/-- The launch a block asks for, its defaults resolved. -/
def blockLaunch (s : State) (k : Kernel) (b : List Byte) : Launch :=
  let w := recWord b
  let or0 (x d : Nat) : Nat := if x = 0 then d else x
  let m := bits (w 0x18) 35 32
  let e := bits (w 0x18) 41 36
  let split := (roleRegs k 0).isNone
  let mg := if split && m + e == 0 then k.mgrp else m
  let eg := if split && m + e == 0 then k.egrp else e
  let c := bits (w 0x18) 11 0
  { obj := bits (w 0) 31 0, kernel := bits (w 0) 47 32, ltag := bits (w 8) 47 32
    tiles := if bits (w 8) 24 20 = 0 ∧ mg ≠ 0 then 16 else bits (w 8) 24 20
    wbu := if bits (w 8) 19 16 = 0 ∧ mg ≠ 0 then 8 else bits (w 8) 19 16
    tpol := bits (w 8) 15 15, retry := bits (w 8) 14 12, prio := bits (w 8) 10 8
    idem := bit (w 8) 0, det := bit (w 8) 1, persistent := bit (w 8) 2, forageOff := bit (w 8) 3, forageSpec := bit (w 8) 4
    gx := bits (w 0x10) 31 0 + 1, gy := bits (w 0x10) 47 32 + 1, gz := bits (w 0x10) 63 48 + 1
    mgrp := mg, egrp := eg
    lanes := if split then bits (w 0x18) 26 16 else or0 (bits (w 0x18) 26 16) k.lanes
    cx := if c = 0 then k.cx else bits c 3 0, cy := if c = 0 then k.cy else bits c 7 4, cz := if c = 0 then k.cz else bits c 11 8
    sram := bits (w 0x20) 20 0
    regG := or0 (bits (w 0x28) 8 0) ((roleRegs k 0).getD 0), regM := or0 (bits (w 0x28) 24 16) ((roleRegs k 1).getD 0)
    regE := or0 (bits (w 0x28) 40 32) ((roleRegs k 2).getD 0)
    iter := w 0x30, tile := bits (w 0x38) 31 0, wdog := bits (w 0x38) 37 32
    fixBase := BitVec.ofNat 64 (w 0x40), fixStride := bits (w 0x48) 31 0, preempt := bits (w 0x48) 47 32
    csig := bits (w 0x50) 56 0, secure := bit (w 0x58) 8, owner := bits (w 0x58) 5 0, epoch := s.epoch
    preemptPending := bits (w 0x48) 47 32 != 0 }

/-- The device with nothing placed on it. -/
def idleDevice (s : State) : State := { s with teams := [], launches := [], cores := [] }

/-- Exposed cores of each herd. -/
def herdSizes (s : State) (l : Launch) : List Nat := (List.range herdCount).map (fun h => (herdCores s l h).length)

/-- How many teams of a PERSISTENT launch an idle core takes at once, at most 16. -/
def idleCapacity (s : State) (l : Launch) (n : Need) : Nat → Nat
  | 0 => 0
  | k + 1 =>
    match spotOn s 0 n 0 with
    | none => 0
    | some p =>
      let t : Team :=
        { ref := ⟨1, k + 1⟩, core := 0, winOff := p.winOff, winLen := n.sram, units := p.units, tiles := p.tiles
          groups := ((n.groups.zip p.groups).zipIdx).map (fun q =>
            { id := q.2, role := 0, part := q.1.2.1, slot := q.1.2.2, lanes := [], alloc := q.1.1.2.1, base := 0 })
          progs := (p.procs.zipIdx).map (fun q => { n := q.2, proc := q.1 }) }
      1 + idleCapacity { s with teams := t :: s.teams } l n k

/-- Whether the shape of a launch obeys R2, R8, R9, R15, R26, R28, R361 and R375. `asked` is LANES as the block holds it, `k` the kernel. -/
def shapeOk (s : State) (k : Kernel) (asked : Nat) (l : Launch) : Bool :=
  let size := l.cx * l.cy * l.cz
  let split := (roleRegs k 0).isNone
  let need := { launchNeed s l with copies := (copyPrograms k).length }
  let sizes := herdSizes s l
  decide (l.gx * l.gy * l.gz ≤ 2 ^ 32)
    && (if split then asked == 0 && decide (1 ≤ l.mgrp + l.egrp) && decide (l.mgrp ≤ 8) && decide (l.mgrp + l.egrp ≤ 32)
          && (l.mgrp == 0 || (roleRegs k 1).isSome) && (l.egrp == 0 || (roleRegs k 2).isSome)
        else l.mgrp + l.egrp == 0 && decide (1 ≤ l.lanes) && decide (l.lanes ≤ 1024))
    && decide (1 ≤ size) && decide (size ≤ 8) && l.gx % l.cx == 0 && l.gy % l.cy == 0 && l.gz % l.cz == 0
    && sizes.any (fun n => decide (size ≤ n)) && (!l.det || size == 1)
    && l.sram % 256 == 0 && decide (l.sram ≤ 0x100000) && decide (k.sram ≤ l.sram) && (!l.persistent || decide (16 ≤ l.sram)) && decide (l.preempt ≤ logicalCount s l.epoch)
    && (spotOn (idleDevice s) 0 need 0).isSome
    && (!l.persistent || decide (l.gx * l.gy * l.gz / size ≤
        (sizes.map (fun n => n / size * idleCapacity (idleDevice s) l need 16)).foldl (· + ·) 0))

/-- A block checked: the launch it asks for, or the status of its rejection. -/
def checkBlock (s : State) (b : List Byte) : Except Nat Launch :=
  if !blockFormatOk b then .error lerrFormat
  else match (mapGet s.objects (bits (recWord b 0) 31 0)).bind (fun o => o.kernels[bits (recWord b 0) 47 32]?) with
  | none => .error lerrObject
  | some k =>
    let l := blockLaunch s k b
    if bits (recWord b 0) 31 0 = 0 then .error lerrObject
    else if l.ltag = 0 ∨ s.launches.any (fun p => p.2.ltag == l.ltag) = true then .error lerrTag
    else if shapeOk s k (bits (recWord b 0x18) 26 16) l then .ok l
    else .error lerrShape

/-- The completion word a block names, with its owner and world. -/
def blockCsig (b : List Byte) : Nat × Nat × Bool := (bits (recWord b 0x50) 56 0, bits (recWord b 0x58) 5 0, bit (recWord b 0x58) 8)

/-- Whether a block's completion word is aligned (23 R356, R360). -/
def csigAligned (b : List Byte) : Bool := (blockCsig b).1 % 8 == 0

/-- Whether a block's completion word can be written by the launch (23 R360). -/
def csigOk (s : State) (b : List Byte) : Bool :=
  let c := blockCsig b
  c.1 == 0 || vaWritable s c.2.1 c.2.2 c.1 8

/-! ## Completion of packets (23 R352, R355, R357) -/

/-- READ moved over the complete packets it stands at. -/
def advanceRead (q : Queue) : Nat → Queue
  | 0 => q
  | n + 1 =>
    if q.doneSet.contains q.read.toNat then
      advanceRead { q with read := q.read + 1, doneSet := q.doneSet.filter (fun i => i != q.read.toNat) } n
    else q

/-- A packet of a queue complete. -/
def completeIndex (s : State) (q : Nat) (i : BitVec 64) : State :=
  match mapGet s.queues q with
  | none => s
  | some r =>
    let r1 := { r with doneSet := r.doneSet ++ [i.toNat] }
    { s with queues := mapPut s.queues q (advanceRead r1 (r1.doneSet.length)) }

/-- QERR codes (23 R356). -/
def qerrFormat : Nat := 1
def qerrNest : Nat := 2
def qerrXlate : Nat := 3
def qerrTimeout : Nat := 4

/-- The command type of a packet. -/
def packetType (b : List Byte) : Nat := recWord b 0 % 256
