-- ==== Sys2Proof/Safety.lean ====
section
/-! DEFINITION. The terms the claims are stated in: a clean issue, what it delivers to its lanes, what it leaves alone, the values the rules give
in the arithmetic of bit vectors, and the invariants. -/
namespace Sys2Proof.Machine

/-! ## Where a lane and a group stand -/

/-- A group of a team in a state. -/
def groupIn (s : State) (r : TeamRef) (id : Nat) : Option Group := (teamAt s r).bind (fun t => groupOf t id)

/-- A lane of a group in a state. -/
def laneIn (s : State) (r : TeamRef) (id n : Nat) : Option Lane := (groupIn s r id).bind (fun g => mapGet g.lanes n)

/-- A transfer program of a team in a state. -/
def progIn (s : State) (r : TeamRef) (n : Nat) : Option XProg := (teamAt s r).bind (fun t => progOf t n)

/-! ## A clean issue -/

/-- The party of `cur` issues this instruction, and no fault found at operand read stops the issue set or one of its guard-true lanes:
no odd window in a 64-bit use, no broken convergence rule, no latch out of scope, no index out of its window (04 R56, R59, R64). -/
structure Clean (s : State) (o : Op) (f : Form) (i : Issue) : Prop where
  wf : f.wellFormed o = true
  issue : issueOf s o f = some i
  whole : i.wholeFault = none
  index : ∀ p ∈ i.active, i.indexBad p.2 = false

/-- A clean issue in a team that enables no floating-point trap (08 R120). -/
structure Quiet (s : State) (o : Op) (f : Form) (i : Issue) : Prop extends Clean s o f i where
  noTrap : i.t.fpxen = 0#5

/-! ## What a lane holds after an issue (04 R61, R63) -/

/-- Whether a destination takes a v register. -/
def Dest.takes (d : Dest) (r : Nat) : Bool := match d with | .v n w => decide (n ≤ r) && decide (r < n + w) | _ => false

/-- A destination reads as a value: each v register its word of the value, a predicate its bit 0; p7 discards the write (04 R60). -/
def Holds (l : Lane) (d : Dest) (v : QWord) : Prop :=
  match d with
  | .none => True
  | .v n w => ∀ k, k < w → readReg l (n + k) = (v >>> (32 * k)).extractLsb' 0 32
  | .p n => n < 7 → predOf l n = v.getLsbD 0

/-- A lane after it completed one instruction: its PC, the value in its destination, its sticky flags with those raised, and every other
register and predicate as it was. -/
structure LaneAfter (pc : Pc) (l l' : Lane) (d : Dest) (v : QWord) (raised : BitVec 5) : Prop where
  pc : l'.pc = pc
  dest : Holds l' d v
  flags : l'.flags = l.flags ||| raised
  regs : ∀ r, d.takes r = false → readReg l' r = readReg l r
  preds : ∀ q, d ≠ .p q → predOf l' q = predOf l q

/-- A clean issue delivers in every lane of its issue set: the value and flags to the guard-true lanes, nothing but the PC to the
others (04 R60, R61, R63). -/
def DeliversF (s t : State) (i : Issue) (val : Nat → Lane → Srcs → QWord) (raised : Nat → Lane → Srcs → BitVec 5) : Prop :=
  ∀ n l, i.lane n = some l → hasLane i.m n = true →
    ∃ l', laneIn t i.t.ref i.g.id n = some l' ∧
      if hasLane i.on n then
        LaneAfter i.nextPc l l' (i.dest l) (val n l (i.srcs (launchOf s i.t) n l)) (raised n l (i.srcs (launchOf s i.t) n l))
      else LaneAfter i.nextPc l l' .none 0#128 0#5

/-- A clean issue delivers values and raises no flag. -/
def Delivers (s t : State) (i : Issue) (val : Nat → Lane → Srcs → QWord) : Prop := DeliversF s t i val (fun _ _ _ => 0#5)

/-! ## What an issue leaves alone -/

/-- A group but for what every issue updates: its lanes, lease, issue count, clock and check, its scoreboard and overflow counters. -/
def GroupKept (g g' : Group) : Prop :=
  { g' with
    lanes := g.lanes, lease := g.lease, issues := g.issues, lastIssue := g.lastIssue, checking := g.checking, sb := g.sb
    ovfRd := g.ovfRd, ovfWr := g.ovfWr, ovfMiss := g.ovfMiss } = g

/-- A lane but for what an instruction that computes updates: its PC, registers, predicates, window, flags, rounding counter and marks. -/
def LaneKept (l l' : Lane) : Prop :=
  { l' with
    pc := l.pc, v := l.v, p := l.p, win := l.win, flags := l.flags, sr := l.sr, skipTrap := l.skipTrap, skipBreak := l.skipBreak
    replay := l.replay, completed := l.completed } = l

/-- Every byte of memory reads as before: HBM under every key, and every slice. -/
structure MemoryKept (s t : State) : Prop where
  hbm : ∀ owner pa, hbmByte t owner pa = hbmByte s owner pa
  sram : ∀ c o, readByte (coreAt t c).sram o = readByte (coreAt s c).sram o

/-- Outside the issue's team nothing changes but lane-cycle records, rotation and overflow caches, and the team changes in its groups only. -/
structure DeviceKept (s t : State) (i : Issue) : Prop where
  rest : { t with teams := s.teams, cores := s.cores } = s
  memory : MemoryKept s t
  core : ∀ c, { coreAt t c with lcr := (coreAt s c).lcr, parts := (coreAt s c).parts } = coreAt s c
  otherTeams : ∀ r, r ≠ i.t.ref → teamAt t r = teamAt s r
  team : ∃ u, teamAt t i.t.ref = some u ∧ { u with groups := i.t.groups } = i.t

/-- The frame of an issue that touches no memory: outside its group nothing changes but its core's lane-cycle record, rotation and
overflow cache; `gk` says what its group keeps and `lk` what the lanes of its issue set keep. -/
structure IssueFrame (gk : Group → Group → Prop) (lk : Lane → Lane → Prop) (s t : State) (i : Issue) : Prop extends DeviceKept s t i where
  otherCores : ∀ c, c ≠ i.t.core → coreAt t c = coreAt s c
  otherGroups : ∀ n, n ≠ i.g.id → groupIn t i.t.ref n = groupIn s i.t.ref n
  group : ∃ h, groupIn t i.t.ref i.g.id = some h ∧ gk i.g h
  otherLanes : ∀ n, hasLane i.m n = false → laneIn t i.t.ref i.g.id n = laneIn s i.t.ref i.g.id n
  lanes : ∀ n l, hasLane i.m n = true → i.lane n = some l → ∃ l', laneIn t i.t.ref i.g.id n = some l' ∧ lk l l'

/-- The frame of an instruction that only computes. -/
abbrev ComputeFrame (s t : State) (i : Issue) : Prop := IssueFrame GroupKept LaneKept s t i

/-- The frame of an instruction that writes scalar registers. -/
abbrev ScalarFrame (s t : State) (i : Issue) : Prop := IssueFrame (fun g h => GroupKept { g with s := h.s } h) LaneKept s t i

/-! ## Instructions that complete -/

/-- In every clean issue of the instruction, `exec` answers a next state, every lane receives what the rule gives, no flag is raised, and
nothing else changes. -/
def Gives (j : Instr) (o : Op) (f : Form) (val : State → Issue → Nat → Lane → Srcs → QWord) : Prop :=
  ∀ s i, Clean s o f i → ∃ t, exec j s = .next t ∧ Delivers s t i (val s i) ∧ ComputeFrame s t i

/-- The same of an instruction that may raise flags, in a team that enables no trap: the flags raised stay set (08 R119). -/
def GivesF (j : Instr) (o : Op) (f : Form) (res : State → Issue → Nat → Lane → Srcs → FRes) : Prop :=
  ∀ s i, Quiet s o f i → ∃ t, exec j s = .next t
    ∧ DeliversF s t i (fun n l x => BitVec.ofNat 128 (res s i n l x).bits) (fun n l x => (res s i n l x).flags) ∧ ComputeFrame s t i

/-- The scalar registers of a group after one of them is written. -/
def ScalarHolds (g h : Group) (n : Nat) (v : BitVec 64) : Prop :=
  ∀ k, mapGetD h.s k 0#64 = if k = n then v else mapGetD g.s k 0#64

/-- In every clean issue of a scalar instruction, `exec` answers a next state, the scalar register of D holds the value, and nothing else
changes but the lanes' PC and window. -/
def GivesScalar (j : Instr) (o : Op) (f : Form) (val : State → Issue → Srcs → BitVec 64) : Prop :=
  ∀ s i, Clean s o f i → ∃ t, exec j s = .next t
    ∧ (∃ h, groupIn t i.t.ref i.g.id = some h ∧ ScalarHolds i.g h (f.d.toNat - 0x40) (val s i (scalarSrcs s i)))
    ∧ Delivers s t i (fun _ _ _ => 0#128) ∧ ScalarFrame s t i

/-! ## The end of a segment (09 R137) -/

/-- A segment has ended: the lease is gone, and in every lane of the issue set every pending entry is written back (each register and
predicate keeps its value, and the window is empty, 04 R63, R64), guard-true lanes stand as `took` says and the others as `left` says. -/
def SegmentOver (t : State) (i : Issue) (took left : Nat → Lane → Lane → Prop) : Prop :=
  (∃ h, groupIn t i.t.ref i.g.id = some h ∧ h.lease = none)
  ∧ ∀ n l, i.lane n = some l → hasLane i.m n = true →
    ∃ l', laneIn t i.t.ref i.g.id n = some l' ∧ l'.win = [] ∧ (∀ r, readReg l' r = readReg l r) ∧ (∀ q, predOf l' q = predOf l q)
      ∧ l'.flags = l.flags ∧ if hasLane i.on n then took n l l' else left n l l'

/-- A lane that continues: at a PC, in its state, with its return stack and its mark. -/
def Continues (pc : Pc) (l l' : Lane) : Prop := l'.pc = pc ∧ l'.st = l.st ∧ l'.rstack = l.rstack ∧ l'.yield = l.yield

/-- The frame of a terminator: its group keeps all but the issue bookkeeping, the spin count and its end, and its lanes all but their PC,
window, marks, state, wait and return stack. -/
abbrev EndFrame (s t : State) (i : Issue) : Prop :=
  IssueFrame (fun g h => GroupKept { g with spinCnt := h.spinCnt, spinPc := h.spinPc, freed := h.freed } h)
    (fun l l' => LaneKept { l with st := l'.st, rstack := l'.rstack, yield := l'.yield, wait := l'.wait } l') s t i

/-- The backward branches of an issue are counted once (03 R38): when some guard-true lane takes one, the count is one more and the
terminator's PC is noted. -/
def CountsBack (t : State) (i : Issue) (target : Nat → Lane → Pc) : Prop :=
  let back := i.active.any (fun p => decide ((target p.1 p.2).toNat ≤ i.pc.toNat))
  ∃ h, groupIn t i.t.ref i.g.id = some h ∧ h.spinCnt = (if back then i.g.spinCnt + 1 else i.g.spinCnt)
    ∧ h.spinPc = (if back then i.pc.extractLsb' 0 57 else i.g.spinPc)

************

EXERCISE OBJECTIVE
Return the entries exactly through the "(w 8) 47 32" line.

EXERCISE ANSWER
/-- The launch a block asks for, its defaults resolved. -/
def blockLaunch (s : State) (k : Kernel) (b : List Byte) : Launch :=
  let w := recWord b
  let or0 (x d : Nat) : Nat := if x = 0 then d else x
  let m := bits (w 0x18) 35 32
  let e := bits (w 0x18) 41 36
  let split := (roleRegs k 0).isNone
  let mg := if split && m + e == 0 then k.mgrp else m
  let eg := if split && m + e == 0 then k.egrp else e
  let c := bits (w 0x18) 11 0
  { obj := bits (w 0) 31 0, kernel := bits (w 0) 47 32, ltag := bits (w 8) 47 32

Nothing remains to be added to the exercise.